If we were going to surrender to cancer, this would be the time.  Chasing down the disease seemed a daunting task.  Going out in public would soon be impossible.  Every new operation was creating a new hole.  And it required cutting out another section of what had already been done.  The sheer number of surgeries was taking its toll.  The anesthesia, the cutting, the bleeding, and the healing.  Glacier-like.  The grafts.  The mess.  The possibility of infection.  Should we just stop?  Now?

My Kathleen and I, and, eventually Dr. Harrington, all talked.  He thought we should continue.  He had a plan.  He would totally undo all of the previous work.  Open everything again.  Create one massive wound.  He would then remove the cancer, seal up the entire area with one large bandage. The type of bandage was Integra, a newer technology, and it would provide a base layer to allow real skin to form on top of it.  I was to become, without super powers, a new six million dollar man.  I would be nothing but a giant skin graft.  Just my head, mind you.

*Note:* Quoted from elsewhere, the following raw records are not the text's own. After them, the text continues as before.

/-- A parcel is fetched ahead for a context; in a pair for both cores (R126, R256; log 62). -/
def prefetch (s : State) (id : CtxId) (pa : Nat) (uc : Bool) (key : Nat) : State :=
  match physRead (dieOf id.core) (pa / 2 * 2) 2 uc key false { s with cur := id } with
  | .ok b z =>
    let z := { z with cur := s.cur }
    let put := fun x : Ctx => { x with fetched := mapSet x.fetched (pa / 2) (key, ofBytes b) }
    match (getCore z id.core).twin with
    | some t => onCtx (onCtx z id put) ⟨t.partner, 0⟩ put
    | none => onCtx z id put
  | .error _ _ => s

/-- The host reads a register through BAR0, 8 bytes (R280). In recovery BAR0 exposes only RECHEAD and the records (R282); what a read of another offset then
gives is a free value (log 66). -/
def hostReadReg (s : State) (off : Nat) : State :=
  let v := if s.mg.recovery && off != 0x3078 && !(decide (0x100000 ≤ off) && decide (off < 0x200000)) then Config.hiddenRead off else engineRead s off
  if off % 8 = 0 then { s with mg := { s.mg with hostData := v } } else s

/-- The management firmware at repair, or the hardware at half-good pairing, writes an entry of the core table of a core that runs nothing: it may clear
VALID, and no two valid entries name one site (R12; log 67). -/
def writeTable (s : State) (c : Nat) (e : BitVec 16) : State :=
  let e := BitVec.ofNat 16 (e.toNat / 2 ^ 15 * 2 ^ 15 + e.toNat % 2 ^ 9)
  let z := { s with coreTable := mapSet s.coreTable c ⟨0⟩ }
  if 1024 ≤ c || !coreFree s c || resident s c || decide (16 < e.toNat % 2 ^ 9 / 16) ||
      (e.msb && siteNamed z (entrySite (dieOf c) e)) then s
  else { s with coreTable := mapSet s.coreTable c e }

/-- A turn of the schedule. -/
def takeTurn (s : State) (t : Turn) : Host.Outcome State Fault Refusal :=
  match t with
  | .context core cx => contextTurn s ⟨core, cx⟩
  | .event i => eventTurn s i
  | .time ns => .next (passTime s ns)
  | .charge w nj => .next (charge s w nj)
  | .dropMicro site n => let f := getFront s site; .next (putFront s site { f with tlb := listDel f.tlb n })
  | .dropCluster c n => let k := getCluster s c; .next (putCluster s c { k with tlb := listDel k.tlb n })
  | .evictFar die word =>
    if isLeased s (word * 8) 8 || (pinnedLines s die).contains (word / 16) then .next s else .next (farDrop (writeBack s die word) die word)
  | .evictReduce n =>
    match s.mem.reduce[n]? with
    | none => .next s
    | some r =>
      if isLeased s (r.line * 128) 128 then .next s
      else if r.die = homeDie (r.line * 128) then .next (mergeHome s r.line)
      else .next (mergeFar s r.die r.line)
  | .badSector n => .next (onMem s fun g => { g with badSectors := setAdd g.badSectors n })
  | .badRow site row => .next (onWing s site fun w => { w with badRows := setAdd w.badRows row })
  | .prefetch core cx pa uc key =>
    if core < 1024 ∧ cx < 11 then .next (prefetch s ⟨core, cx⟩ pa uc key) else .next s
  | .pause core cx n =>
    if core < 1024 ∧ cx < 11 then .next (onCtx s ⟨core, cx⟩ fun x => { x with pause := some n }) else .next s
  | .hostReg off => .next (hostReadReg s off)
  | .tableWrite core e => .next (writeTable s core e)
  | .flip core cx reg bit =>
    if core < 1024 ∧ cx < 11 ∧ reg < 32 ∧ bit < 128 then
      .next (onCtx s ⟨core, cx⟩ fun x =>
        { x with c := vecModify x.c reg fun r => { r with bits := r.bits ^^^ BitVec.ofNat 128 (2 ^ bit) } })
    else .next s

/-- The next turn: the first of the agenda, else what the schedule gives (log 1). -/
def nextTurn (s : State) : Turn × State :=
  match s.agenda with
  | t :: r => (t, { s with agenda := r })
  | [] => (Config.schedule s.tick, { s with tick := s.tick + 1 })

/-- One step of the package. -/
def nextStep (s : State) : Host.Outcome State Fault Refusal := takeTurn (nextTurn s).2 (nextTurn s).1

/-- Bytes of the page tables that map the first GiB of virtual addresses onto itself, R, W and X: a level-4 entry at 0x10_0000 and a level-3
leaf at 0x10_1000 (R111, R112). -/
def bootTables (m : Memory) : Memory := memWrites (memWrites m 0x100000 (toBytes 0x101001 8)) 0x101000 (toBytes 0x1F 8)

/-- `s` with the bytes of one instruction placed where context 0 of core 0 fetches next: a launch from queue 0 resident on core 0, its control
context at 0x1000_0000, the tables of `bootTables`, and that context's turn first (log 2). -/
def placeInstr (s : State) (l : List Byte) : State :=
  let s := onMem s fun g => { g with
    hbm := memWrites (bootTables g.hbm) 0x10000000 l
    troot := vecSet g.troot 0 0x100001 }
  let s := onCore s 0 fun k => { k with
    launch := some { id := 1, queue := 0, base := s.device * 1024, count := 1, monarch := s.device * 1024, arg := regNull, chry := 0,
                     saved := false } }
  let s := onCtx s ⟨0, 0⟩ fun x => { x with status := .live, pc := 0x10000000, guard := .none, fetched := [] }
  { s with cur := ⟨0, 0⟩, agenda := [.context 0 0] }

end Sys2Proof.Machine
end

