-- ==== Sys2Proof/Safety.lean ====
section
/-! DEFINITION. The terms in which claims speak of a step: what a register settles to, what an instruction leaves alone, when it issues; and
what counts as a safe run. -/

namespace Sys2Proof.Machine

/-- The memories of a core are in canonical form: its cell memory and, in a pair, that of its restart point (R105, R258). -/
def Core.memWf (k : Core) : Prop := Memory.wf k.cell = true ∧ ∀ t, k.twin = some t → Memory.wf t.point.cell = true

/-- Every memory of the state is in canonical form, what pre-emption keeps included (R105, R117, R250). -/
def State.memWf (s : State) : Prop :=
  Memory.wf s.mem.hbm = true ∧ Memory.wf s.mem.host = true ∧ (∀ p ∈ s.cores, Core.memWf p.2) ∧ ∀ v ∈ s.saved, ∀ k ∈ v.cores, Core.memWf k.core

/-- A step does not stop the machine. -/
def State.safe (s : State) : Prop := ∃ t, step s = .next t

/-- The value that a general register holds once every write issued so far has landed (R53, R67). -/
def settled (x : Ctx) (r : BitVec 5) : Reg := readReg (landAll x) r

/-- X(c) of R283: the data bits of a general register. -/
def xval (x : Ctx) (r : BitVec 5) : W64 := regData (readReg x r)

/-- The registers whose pending writes an instruction waits for: those it reads, for the 16-bit forms and the wing-dispatched instructions (R64, R69). -/
def lateRegs (reads : List (BitVec 5)) (waits : Bool) : List (BitVec 5) := if waits then reads else []

/-- A GUARD lets the next instruction execute: it does not suppress it, and its own register was ready (R60, R75). -/
def guardOpen (g : GuardLatch) : Bool :=
  match g with
  | .none => true
  | .pass => true
  | .suppress => false
  | .unread _ => false

/-- The executing context may issue an instruction that reads and writes these registers: its GUARD, if any, lets it execute (R60) and CHKSB has nothing
to report (R41, R69). -/
abbrev issuesLate (s : State) (reads writes late : List (BitVec 5)) : Prop :=
  guardOpen (curCtx s).guard = true ∧ scoreboardHit (curCtx s) (reads ++ writes) late = none

/-- `issuesLate` for the registers that an instruction waits for. -/
abbrev issues (s : State) (reads writes : List (BitVec 5)) (waits : Bool) : Prop := issuesLate s reads writes (lateRegs reads waits)

/-- The context as an instruction that waits for the writes of what it reads, or for none, reads it (R64, R69). -/
def readCtx (s : State) (reads : List (BitVec 5)) (waits : Bool) : Ctx := landRegs (curCtx s) (lateRegs reads waits)

/-- Issue cycles of an instruction of `n` cycles, with the one of its GUARD (R60, R67). -/
def cyclesOf (x : Ctx) (n : Nat) : Nat := if x.guard = .none then n else n + 1

/-- The other general registers see nothing but `n` issue cycles pass: a register with no earlier write on its way stays as it was (R67). -/
def othersKept (x z : Ctx) (n : Nat) (writes : List (BitVec 5)) : Prop :=
  ∀ r, r ∉ writes → readReg z r = readReg (advance x n) r ∧
    (z.pending.filter fun p => p.reg = r) = (advance x n).pending.filter fun p => p.reg = r

/-- Everything outside the general registers, the program counter and the issue state of a context is as before. -/
def ctxKept (x z : Ctx) : Prop :=
  z = { x with
    c := z.c
    pending := z.pending
    pc := z.pc
    guard := z.guard
    resume := z.resume
    resuming := z.resuming
    kept := z.kept
    doing := z.doing
    lag := z.lag
    delayed := z.delayed
    waiting := z.waiting
    issued := z.issued
    gathering := z.gathering
    idling := z.idling
    stalled := z.stalled }

/-- Everything outside the executing context is as before, but for the count and fingerprint of a twinned core (R257). -/
def outsideKept (s t : State) : Prop :=
  t = { s with cores := t.cores } ∧
  (∀ c, c ≠ s.cur.core → getCore t c = getCore s c) ∧
  getCore t s.cur.core = { curCore s with ctxs := (getCore t s.cur.core).ctxs, twin := (getCore t s.cur.core).twin } ∧
  ∀ id, id ≠ s.cur → getCtx t id = getCtx s id

/-- Every byte of every memory reads as before. -/
def memoryKept (s t : State) : Prop :=
  (∀ a, memRead t.mem.hbm a = memRead s.mem.hbm a) ∧ (∀ a, memRead t.mem.host a = memRead s.mem.host a) ∧
  ∀ c a, memRead (getCore t c).cell a = memRead (getCore s c).cell a

/-- The state as an instruction's own operation finds it, once the writes that it waits for have landed. -/
def lateState (late : List (BitVec 5)) (s : State) : State := if late.isEmpty then s else onCur s fun x => landRegs x late

/-- `lateState` for the 16-bit forms and the wing-dispatched instructions, which wait for the writes of what they read, and for those that wait for none
(R64, R69). -/
def bodyState (reads : List (BitVec 5)) (waits : Bool) (s : State) : State := lateState (lateRegs reads waits) s

/-- Instruction `i` of `n` issue cycles, which waits for the writes of `late`, completes wherever it may issue and `P` holds of the context as `i` reads
it: execution goes on behind it; `d` settles to `v` of that context (c0 stays the null capability), and holds it once `l` issue cycles have passed since
the issue, its older value until then (R67, R68; 0 for an interlocked result); every other register, everything else of the context, of the package and
of memory is kept. -/
def writesLate (i : Instr) (n l : Nat) (reads late : List (BitVec 5)) (d : BitVec 5) (P : Ctx → Prop) (v : Ctx → Reg) : Prop :=
  legal i = true → ∀ s, issuesLate s reads [d] late → P (landRegs (curCtx s) late) →
    ∃ t, exec i s = .next t ∧ (curCtx t).pc = nextPc (curCtx s) i.len ∧
      settled (curCtx t) d = (if d = 0 then regNull else v (landRegs (curCtx s) late)) ∧
      readReg (curCtx t) d = (if d = 0 then regNull else if l ≤ n then v (landRegs (curCtx s) late)
        else readReg (advance (landRegs (curCtx s) late) (cyclesOf (curCtx s) n)) d) ∧
      othersKept (landRegs (curCtx s) late) (curCtx t) (cyclesOf (curCtx s) n) [d] ∧
      ctxKept (curCtx s) (curCtx t) ∧ outsideKept s t ∧ memoryKept s t

/-- `writesLate` for an instruction that waits for the writes of what it reads, or for none. -/
def writesWhen (i : Instr) (n l : Nat) (reads : List (BitVec 5)) (waits : Bool) (d : BitVec 5) (P : Ctx → Prop) (v : Ctx → Reg) : Prop :=
  writesLate i n l reads (lateRegs reads waits) d P v

/-- `writesWhen` wherever the instruction may issue. -/
def writesOne (i : Instr) (n l : Nat) (reads : List (BitVec 5)) (waits : Bool) (d : BitVec 5) (v : Ctx → Reg) : Prop :=
  writesWhen i n l reads waits d (fun _ => True) v

/-- `u` is the state when the instruction's own operation has taken place: the instruction retires there, with `pc` as the next address. -/
def retiredAt (n : Nat) (writes : List (BitVec 5)) (pc : W64) (u : State) : State := retire (twinRetire u writes) n pc

/-- Instruction `i` of `n` issue cycles completes wherever it may issue and `P` holds of the state as it reads it: its own operation takes that
state to `E` of it, and it retires with `pc` as the next address. -/
def completesAt (i : Instr) (n : Nat) (reads writes : List (BitVec 5)) (waits : Bool) (P : State → Prop) (pc : State → W64) (E : State → State) : Prop :=
  legal i = true → ∀ s, issues s reads writes waits → P (bodyState reads waits s) →
    exec i s = .next (retiredAt n writes (pc (bodyState reads waits s)) (E (bodyState reads waits s)))

/-- `completesAt` for an instruction behind which execution goes on. -/
def completes (i : Instr) (n : Nat) (reads writes : List (BitVec 5)) (waits : Bool) (P : State → Prop) (E : State → State) : Prop :=
  completesAt i n reads writes waits P (fun s => nextPc (curCtx s) i.len) E

/-- Wherever `i` may issue and `P` holds, it raises a synchronous fault and has no effect of its own (R242, R244). -/
def faultsWhen (i : Instr) (reads writes : List (BitVec 5)) (waits : Bool) (P : State → Prop) (t : State → Trap) : Prop :=
  legal i = true → ∀ s, issues s reads writes waits → P (bodyState reads waits s) →
    exec i s = .next (raiseSync (bodyState reads waits s) (t (bodyState reads waits s)) (curCtx s).pc)

/-- A context when it has taken a trap (R242): its writes have landed, the trap registers are written, execution continues at TRAPVEC. -/
def entered (x : Ctx) (t : Trap) (defer : Bool) (pc : W64) : Ctx :=
  { landAll x with
    trapcause := causeWord t defer
    trappc := pc
    trapval := t.val
    handler := true
    pc := x.trapvec
    guard := .none
    waiting := none
    doing := none
    issued := none
    gathering := false
    idling := none
    stalled := false
    delayed := false
    resuming := 0 }

/-- From `s` to `z` the executing context took a trap (R242): no other register changes, no memory byte, and no other context but for array
operations that the interrupted instruction withdraws. -/
def trapTaken (s z : State) (t : Trap) (defer : Bool) (pc : W64) : Prop :=
  z.cur = s.cur ∧ curCtx z = entered (curCtx s) t defer pc ∧ memoryKept s z ∧
    ∀ id, id ≠ s.cur → { getCtx z id with task := (getCtx s id).task } = getCtx s id

/-- A trap of the executing context enters its handler: it runs no speculative task, is in no handler, and TRAPVEC is not 0 (R242, R243, R248). -/
abbrev canTrap (s : State) : Prop := isSpec (curCtx s) = false ∧ (curCtx s).handler = false ∧ (curCtx s).trapvec ≠ 0

/-- The executing core belongs to no twinned pair. -/
abbrev unpaired (s : State) : Prop := (curCore s).twin = none

/-- The executing context runs no speculative task (R44). -/
abbrev direct (s : State) : Prop := isSpec (curCtx s) = false

/-- The store buffer of the executing core takes one more entry (R127, R128). -/
abbrev bufferOpen (s : State) : Prop := (curCore s).buf.length < 32 ∧ (curCore s).tail = none

/-- The tags of vector registers, in order (R199). -/
def tagsOf (x : Ctx) (l : List (BitVec 4)) : List LiftTag := l.map fun r => (vecGet x.v r.toNat vregReset).tag

/-- Vector instruction `i` that reads the registers `srcs` and writes `d`, for elements of up to `w` bits and shapes (rows, columns) that meet `ok`: it
completes wherever it may issue, the front dispatches and the tags agree with the open levels, with `F` of the number of shaped elements run over
the union of those tags (`overVec`); a shape that does not fit raises ILLOP, and then a tag that does not agree AXOVF (R18, R55, R198, R199, R270, R398). -/
def vecRuns (i : Instr) (y : BitVec 3) (d : BitVec 4) (srcs : List (BitVec 4)) (w : Nat) (ok : Nat → Nat → Prop)
    (F : Ctx → Nat → List Nat → Nat → BitVec 32 → Nat × BitVec 32) : Prop :=
  legal i = true → ∀ s, issues s [] [] true → dispatches s = true →
    let x := curCtx s
    let z := bodyState [] true s
    let fits := shapeRows x * shapeCols x * w ≤ 4096 ∧ ok (shapeRows x) (shapeCols x)
    (fits → tagFault x.lframe (tagsOf x srcs) = none → ∃ t, overVec d srcs (F x (shapeRows x * shapeCols x)) z = .ok () t ∧
      exec i s = .next (retiredAt (1 + y.toNat) [] (instrPc x + 4) t)) ∧
    (¬fits → exec i s = .next (raiseSync z ⟨1, false, natW i.word⟩ x.pc)) ∧
    (fits → ∀ v, tagFault x.lframe (tagsOf x srcs) = some v → exec i s = .next (raiseSync z ⟨9, false, v⟩ x.pc))

end Sys2Proof.Machine
end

We were becoming drained from the struggle and the lack of success.  Our lives had been centered around hospitals.  And visit after visit.  We had already tip toed near death.  Several times.  My clinical trial had given me hope, and topical cancers were not impressed.  Those cancers wanted their share.  We were not going to get out of the woods so easily.

More, obviously, to come.  Today, I took Kath to school, and then drove to Moffitt, to discuss further work, with Dr. Harrington.  I will update you next week, after I have a chance to talk to my bride.

She continues to struggle with he auto-immune issues.  We are waiting on approval of a new drug, which will give her pain relief and, perhaps an end to her skin irritation.


Looking forward to taking to you again.

Always wonderful to hear from you.  I need you in my life.